▶ [YOUR OBJECTIVE] Which lines run from the line containing "include on h3 h4 slots" through the end of the records below? Reproduce them exactly, and nothing else.

Stored data entries
┌──

theorem sapSlot_eq (f k : Nat) (bits : List Bool) : sapSlot f k bits =
    BitVec.ofNat 32 (msbNat (fun b => bits.getD (sapDelay f + sapWidth f * sapPlace f k + b) false) (sapWidth f) * 2 ^ (32 - sapWidth f)) := rfl

/-- A slot's bits stand in a word from the top, most significant first; the rest of the word is zero (R500). -/
theorem getLsbD_sapSlot (f k : Nat) (bits : List Bool) {b : Nat} (h : b < 32) : (sapSlot f k bits).getLsbD (31 - b) =
    (decide (b < sapWidth f) && bits.getD (sapDelay f + sapWidth f * sapPlace f k + b) false) := by
  have width : 1 ≤ sapWidth f ∧ sapWidth f ≤ 32 := by rcases sapWidth_cases f with w | w | w <;> simp [w]
  rw [sapSlot_eq, BitVec.getLsbD_ofNat, Nat.testBit_mul_two_pow, testBit_msbNat]
  by_cases inside : b < sapWidth f
  · have place : sapWidth f - 1 - (31 - b - (32 - sapWidth f)) = b := by omega
    have top : 32 - sapWidth f ≤ 31 - b ∧ 31 - b - (32 - sapWidth f) < sapWidth f ∧ 31 - b < 32 := by omega
    simp only [place, top, inside, decide_true, Bool.true_and]
  · have below : ¬32 - sapWidth f ≤ 31 - b := by omega
    simp only [below, inside, decide_false, Bool.false_and, Bool.and_false]

theorem sapDelay_eq (f : Nat) : sapDelay f = if sapMode f = 0 then 1 else if sapMode f = 1 then 0 else (f.testBit 13).toNat := by
  rw [sapDelay, Nat.toNat_testBit]

theorem sapPlace_eq (f k : Nat) : sapPlace f k = if sapMode f ≠ 2 ∧ f.testBit 15 = true then 1 - k else k := by
  simp [sapPlace]

theorem State.length_sapWords (s : State) (p : Fin 4) (lanes : List (List Bool)) : (s.sapWords p lanes).length = s.sapChannels p := by
  simp [State.sapWords]

theorem State.sapWords_getElem? {s : State} {p : Fin 4} {lanes : List (List Bool)} {c : Nat} {x : Word} (h : (s.sapWords p lanes)[c]? = some x) :
    x = sapSlot (s.sapFmt p) (c % s.sapS p) (lanes.getD (c / s.sapS p) []) := by
  obtain ⟨short, -⟩ := List.getElem?_eq_some_iff.1 h
  rw [State.length_sapWords] at short
  rw [State.sapWords, List.getElem?_map, List.getElem?_range short] at h
  exact (Option.some.inj h).symm

end Sys2Proof.Machine
end

section
/-! Received frames: a good one and a discarded one, at a port in each state (R500, R504, R522, R525). -/
namespace Sys2Proof.Machine
open Sys2Proof

/-! ### A discarded frame -/

/-- A discarded frame is counted once; what follows, a loss `l` of the port included, writes none of the frame errors and leaves the captured words. -/
theorem State.badFrame_leaves {s : State} {p : Fin 4} {l : List Nat} (loss : ∀ u : State, u.portState p = s.portState p → PortOnly p l u (u.sapLoss p))
    (errors : 0xA ∉ l) : PortOnly p (0xA :: l ++ [0xC]) s (s.badFrame p) ∧
      (s.badFrame p).obj (O.frameErrors p.val) = satAdd 32 (s.obj (O.frameErrors p.val)) 1 := by
  unfold State.badFrame
  extract_lets s1 n s2
  have counted : PortOnly p [0xA] s s1 := s.setObj_portOnly _ (inSubs_add p (i := 0x10000A) (by decide))
  have noted : PortOnly p [] s1 s2 := (s1.sapEvent_portOnly p 4 _).trans (State.modSap_portOnly _ p _)
  have once : s2.obj (O.frameErrors p.val) = satAdd 32 (s.obj (O.frameErrors p.val)) 1 :=
    (noted.obj_own (i := 0x10000A) (by decide) (by decide)).trans (s.obj_count_self _ 32 1)
  have both : PortOnly p [0xA] s s2 := counted.trans noted
  have follows : ∀ t, PortOnly p (l ++ [0xC]) s2 t → PortOnly p (0xA :: l ++ [0xC]) s t ∧
      t.obj (O.frameErrors p.val) = satAdd 32 (s.obj (O.frameErrors p.val)) 1 := fun t rest =>
    ⟨both.trans rest, (rest.obj_own (i := 0x10000A) (by decide) (by simpa using errors)).trans once⟩
  split
  · exact follows _ ((s2.modSap_portOnly p _).mono (List.nil_subset _))
  · split
    · exact follows _ ((s2.sapSend_portOnly p).mono (List.subset_append_right _ _))
    · exact follows _ ((loss s2 (both.portState (by decide))).trans (State.sapSend_portOnly _ p))

/-! ### A good frame -/

/-- The state in which a good frame has been captured and counted (R509, R517, R526). -/
def State.captured (s : State) (p : Fin 4) (q : Nat) (lanes : List (List Bool)) : State :=
  (s.capture p lanes).modSap p (fun x =>
    { x with good := if x.inb.faded && x.out.faded then min 4 (x.good + 1) else 0, bad := 0, q := if s.conv p true = 3 then x.q else q })

theorem State.captured_leaves (s : State) (p : Fin 4) (q : Nat) (lanes : List (List Bool)) : let t := s.captured p q lanes
    t.eng = s.eng ∧ t.mem = s.mem ∧ (t.sapOf p).cap = s.sapWords p lanes ∧ ∀ r, r ≠ p → t.sapOf r = s.sapOf r := by
  refine ⟨rfl, rfl, ?_, fun r other => ?_⟩
  · rw [State.captured, State.sapOf_modSap_self, State.capture, State.sapOf_modSap_self]
  · rw [State.captured, State.sapOf_modSap_ne _ _ other, State.capture, State.sapOf_modSap_ne _ _ other]

/-- After the fourth good frame the directions may come back to Acquiring or Bypassed; the captured words stay. -/
theorem State.goodFrame_portOnly (s : State) (p : Fin 4) (q : Nat) (lanes : List (List Bool)) :
    PortOnly p (convSubs ++ [2, 0x102, 0x202]) (s.captured p q lanes) (s.goodFrame p q lanes) := by
  unfold State.goodFrame
  extract_lets s1 s2
  split
  · exact (PortOnly.refl p s1).mono (by decide)
  · have back : PortOnly p [2] s1 s2 := by
      dsimp only [s2]
      split
      · exact s1.setPort_portOnly p 1
      · exact (PortOnly.refl p s1).mono (by decide)
    split
    · exact (back.trans (s2.setBypassed_portOnly p)).mono (by decide)
    · exact back.mono (by decide)

/-- At an On port whose input is Bypassed a good frame is captured, and no more. -/
theorem State.goodFrame_on {s : State} {p : Fin 4} (on : s.portState p = 2) (bypassed : s.conv p true = 3) (q : Nat) (lanes : List (List Bool)) :
    s.goodFrame p q lanes = s.captured p q lanes := by
  have on' : (s.captured p q lanes).portState p ≠ 5 := by
    change s.portState p ≠ 5
    simp [on]
  have bypassed' : (s.captured p q lanes).conv p true ≠ 1 := by
    change s.conv p true ≠ 1
    simp [bypassed]
  unfold State.goodFrame
  extract_lets s1 s2
  have stays : s2 = s1 := if_neg on'
  split
  · rfl
  · rw [stays]
    refine if_neg (fun back => bypassed' ?_)
    exact of_decide_eq_true (Bool.and_eq_true_iff.1 back).2

/-- What counting a good frame leaves of the output's words and fade. -/
theorem State.sapOf_captured (s : State) (p : Fin 4) (q : Nat) (lanes : List (List Bool)) :
    ((s.captured p q lanes).sapOf p).out = (s.sapOf p).out ∧ ((s.captured p q lanes).sapOf p).old = (s.sapOf p).old := by
  rw [State.captured, State.sapOf_modSap_self, State.capture, State.sapOf_modSap_self]
  exact ⟨rfl, rfl⟩

/-- Counting a good frame writes the port's record alone. -/
theorem State.captured_reads (s : State) (p : Fin 4) (q : Nat) (lanes : List (List Bool)) : let t := s.captured p q lanes
    t.portState p = s.portState p ∧ (∀ b, t.conv p b = s.conv p b) ∧ t.sapChannels p = s.sapChannels p ∧ t.sapFmt p = s.sapFmt p ∧
      t.bad = s.bad ∧ ∀ c, t.published c = s.published c := by
  obtain ⟨v, eq⟩ : ∃ v, s.captured p q lanes = { s with sap := v } := ⟨_, rfl⟩
  rw [eq]
  exact ⟨rfl, fun _ => rfl, rfl, rfl, rfl, fun _ => rfl⟩

theorem State.sapLateOut_captured {s : State} {p : Fin 4} (bypassed : s.conv p true = 3) (q : Nat) (lanes : List (List Bool)) :
    (s.captured p q lanes).sapLateOut p = s.sapLateOut p := by
  have phase : ((s.captured p q lanes).sapOf p).q = (s.sapOf p).q := by
    rw [State.captured, State.sapOf_modSap_self, State.capture, State.sapOf_modSap_self, if_pos bypassed]
  unfold State.sapLateOut
  rw [phase]
  rfl

/-! ### The measured rate -/

/-- A slave measures the rate of its partner as a frame arrives (R499). -/
def State.measured (s : State) (p : Fin 4) (rate : Nat) : State :=
  if sapMaster (s.sapFmt p) then s else s.setObj (O.measuredPartnerRate p.val) rate

/-- Measuring writes one object alone. -/
theorem State.measured_eq (s : State) (p : Fin 4) (rate : Nat) : ∃ o, s.measured p rate = { s with objs := o } ∧
    ∀ a, a ≠ O.measuredPartnerRate p.val → (s.measured p rate).obj a = s.obj a := by
  unfold State.measured
  split
  · exact ⟨_, rfl, fun _ _ => rfl⟩
  · exact ⟨_, rfl, fun _ other => s.obj_setObj_ne rate other⟩

theorem State.measured_portOnly (s : State) (p : Fin 4) (rate : Nat) : PortOnly p [6] s (s.measured p rate) := by
  unfold State.measured
  split
  · exact (PortOnly.refl p s).mono (by decide)
  · exact s.setObj_portOnly rate (inSubs_add p (i := 0x100006) (by decide))

theorem State.sapOf_measured (s : State) (p : Fin 4) (rate : Nat) (r : Fin 4) : (s.measured p rate).sapOf r = s.sapOf r := by
  obtain ⟨o, eq, -⟩ := s.measured_eq p rate
  rw [eq]
  rfl

theorem State.bad_measured (s : State) (p : Fin 4) (rate : Nat) : (s.measured p rate).bad = s.bad := by
  obtain ⟨o, eq, -⟩ := s.measured_eq p rate
  rw [eq]

theorem State.published_measured (s : State) (p : Fin 4) (rate c : Nat) : (s.measured p rate).published c = s.published c := by
  obtain ⟨o, eq, -⟩ := s.measured_eq p rate
  rw [eq]
  rfl

theorem tickRate_ne_measuredPartnerRate (p : Fin 4) : O.tickRate ≠ O.measuredPartnerRate p.val := by
  revert p
  decide

theorem State.rateFor_measured (s : State) (p : Fin 4) (rate : Nat) : (s.measured p rate).rateFor = s.rateFor := by
  obtain ⟨o, eq, kept⟩ := s.measured_eq p rate
  have sequence : (s.measured p rate).rateSeq = s.rateSeq := by rw [eq]
  simp only [State.rateFor, sequence, kept _ (tickRate_ne_measuredPartnerRate p)]

theorem State.sapLateOut_measured (s : State) (p : Fin 4) (rate : Nat) : (s.measured p rate).sapLateOut p = s.sapLateOut p := by
  have only := s.measured_portOnly p rate
  rw [State.sapLateOut, State.mediaPerTick, s.rateFor_measured, s.sapOf_measured, only.conv false (by decide), only.sapFmt (by decide)]
  rfl

theorem State.slaveRateOk_measured (s : State) (p : Fin 4) (rate : Nat) : (s.measured p rate).slaveRateOk p rate = s.slaveRateOk p rate := by
  have only := s.measured_portOnly p rate
  simp only [State.slaveRateOk, State.ratioOk, State.bclkOk, s.rateFor_measured, only.conv _ (show 0x101 ∉ [6] ∧ 0x201 ∉ [6] by decide),
    only.sapFmt (by decide), only.sapFrameLen (by decide)]

theorem State.slaveRateOk_iff (s : State) (p : Fin 4) (rate : Nat) : s.slaveRateOk p rate = true ↔ sapMaster (s.sapFmt p) = true ∨
    (s.conv p true ≠ 1 ∧ s.conv p false ≠ 1) ∨ (s.ratioOk rate = true ∧ s.bclkOk p rate = true) := by
  simp [State.slaveRateOk, or_assoc]

/-! ### SAP_FRAME -/

section
variable {s : State} {p : Fin 4} {bclk q : BitVec 16} {rate : BitVec 32} {lanes : List (List Bool)}

theorem execSapFrame_off (off : s.portState p = 0) : exec (.sapFrame p bclk q rate lanes) s = .next s := congrArg Host.Outcome.next (if_pos off)

/-- A port in shutdown takes a frame without changing its state; one of another length is counted and leaves the captured words (R522). -/
theorem execSapFrame_shutdown (st : s.portState p = 3 ∨ s.portState p = 4) : ∃ t, exec (.sapFrame p bclk q rate lanes) s = .next t ∧ t.eng = s.eng ∧
    t.mem = s.mem ∧ t.portState p = s.portState p ∧ (bclk.toNat ≠ s.sapFrameLen p →
      t.obj (O.frameErrors p.val) = satAdd 32 (s.obj (O.frameErrors p.val)) 1 ∧ (t.sapOf p).cap = (s.sapOf p).cap) := by
  have on : s.portState p ≠ 0 := by rcases st with h | h <;> simp [h]
  have takes : exec (.sapFrame p bclk q rate lanes) s = .next (if bclk.toNat = s.sapFrameLen p then
      ((s.capture p lanes).modSap p (fun x => { x with bad := 0 })).sapSend p else s.badFrame p) := by
    refine congrArg Host.Outcome.next ?_
    rw [State.sapFrame, if_neg on, if_pos (by simpa using st)]
  refine ⟨_, takes, ?_⟩
  split
  case isTrue right =>
    have sent := State.sapSend_portOnly ((s.capture p lanes).modSap p (fun x => { x with bad := 0 })) p
    exact ⟨sent.eng, sent.mem, sent.portState (by decide), fun wrong => absurd right wrong⟩
  case isFalse wrong =>
    have loss : ∀ u : State, u.portState p = s.portState p → PortOnly p [0xB, 7] u (u.sapLoss p) := fun u same => by
      rw [State.sapLoss_shutdown (same ▸ st)]
      exact u.noteLoss_portOnly p
    obtain ⟨only, errors⟩ := State.badFrame_leaves loss (by decide)
    exact ⟨only.eng, only.mem, only.portState (by decide), fun _ => ⟨errors, only.cap⟩⟩

theorem State.sapFrame_running (on : s.portState p ≠ 0) (h3 : s.portState p ≠ 3) (h4 : s.portState p ≠ 4) (b n r : Nat) (lanes : List (List Bool)) :
    s.sapFrame p b n r lanes = let s1 := s.measured p r
      if s1.sapS p = 0 then (s1.detect p b).sapSend p
      else if b != s1.sapFrameLen p then s1.badFrame p
      else if !s1.slaveRateOk p r then (s1.sapLoss p).sapSend p
      else (s1.goodFrame p n lanes).sapSend p := by
  rw [State.sapFrame, if_neg on, if_neg (by simp [h3, h4])]
  rfl

section
variable (on : s.portState p ≠ 0) (h3 : s.portState p ≠ 3) (h4 : s.portState p ≠ 4) (slots : s.sapS p ≠ 0)
include on h3 h4 slots

/-- A frame at a running port whose slots are known: discarded, a loss, or good. -/
theorem execSapFrame_running : exec (.sapFrame p bclk q rate lanes) s = .next (
    if bclk.toNat ≠ s.sapFrameLen p then (s.measured p rate.toNat).badFrame p
    else if s.slaveRateOk p rate.toNat = false then ((s.measured p rate.toNat).sapLoss p).sapSend p
    else ((s.measured p rate.toNat).goodFrame p q.toNat lanes).sapSend p) := by
  have only := s.measured_portOnly p rate.toNat
  refine congrArg Host.Outcome.next ((State.sapFrame_running on h3 h4 _ _ _ _).trans ?_)
  dsimp only
  rw [only.sapS (by decide), if_neg slots, only.sapFrameLen (by decide), s.slaveRateOk_measured]
  simp only [bne_iff_ne, Bool.not_eq_true']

└──

▶ [RESULT BELOW]
include on h3 h4 slots

/-- A frame at a running port whose slots are known: discarded, a loss, or good. -/
theorem execSapFrame_running : exec (.sapFrame p bclk q rate lanes) s = .next (
    if bclk.toNat ≠ s.sapFrameLen p then (s.measured p rate.toNat).badFrame p
    else if s.slaveRateOk p rate.toNat = false then ((s.measured p rate.toNat).sapLoss p).sapSend p
    else ((s.measured p rate.toNat).goodFrame p q.toNat lanes).sapSend p) := by
  have only := s.measured_portOnly p rate.toNat
  refine congrArg Host.Outcome.next ((State.sapFrame_running on h3 h4 _ _ _ _).trans ?_)
  dsimp only
  rw [only.sapS (by decide), if_neg slots, only.sapFrameLen (by decide), s.slaveRateOk_measured]
  simp only [bne_iff_ne, Bool.not_eq_true']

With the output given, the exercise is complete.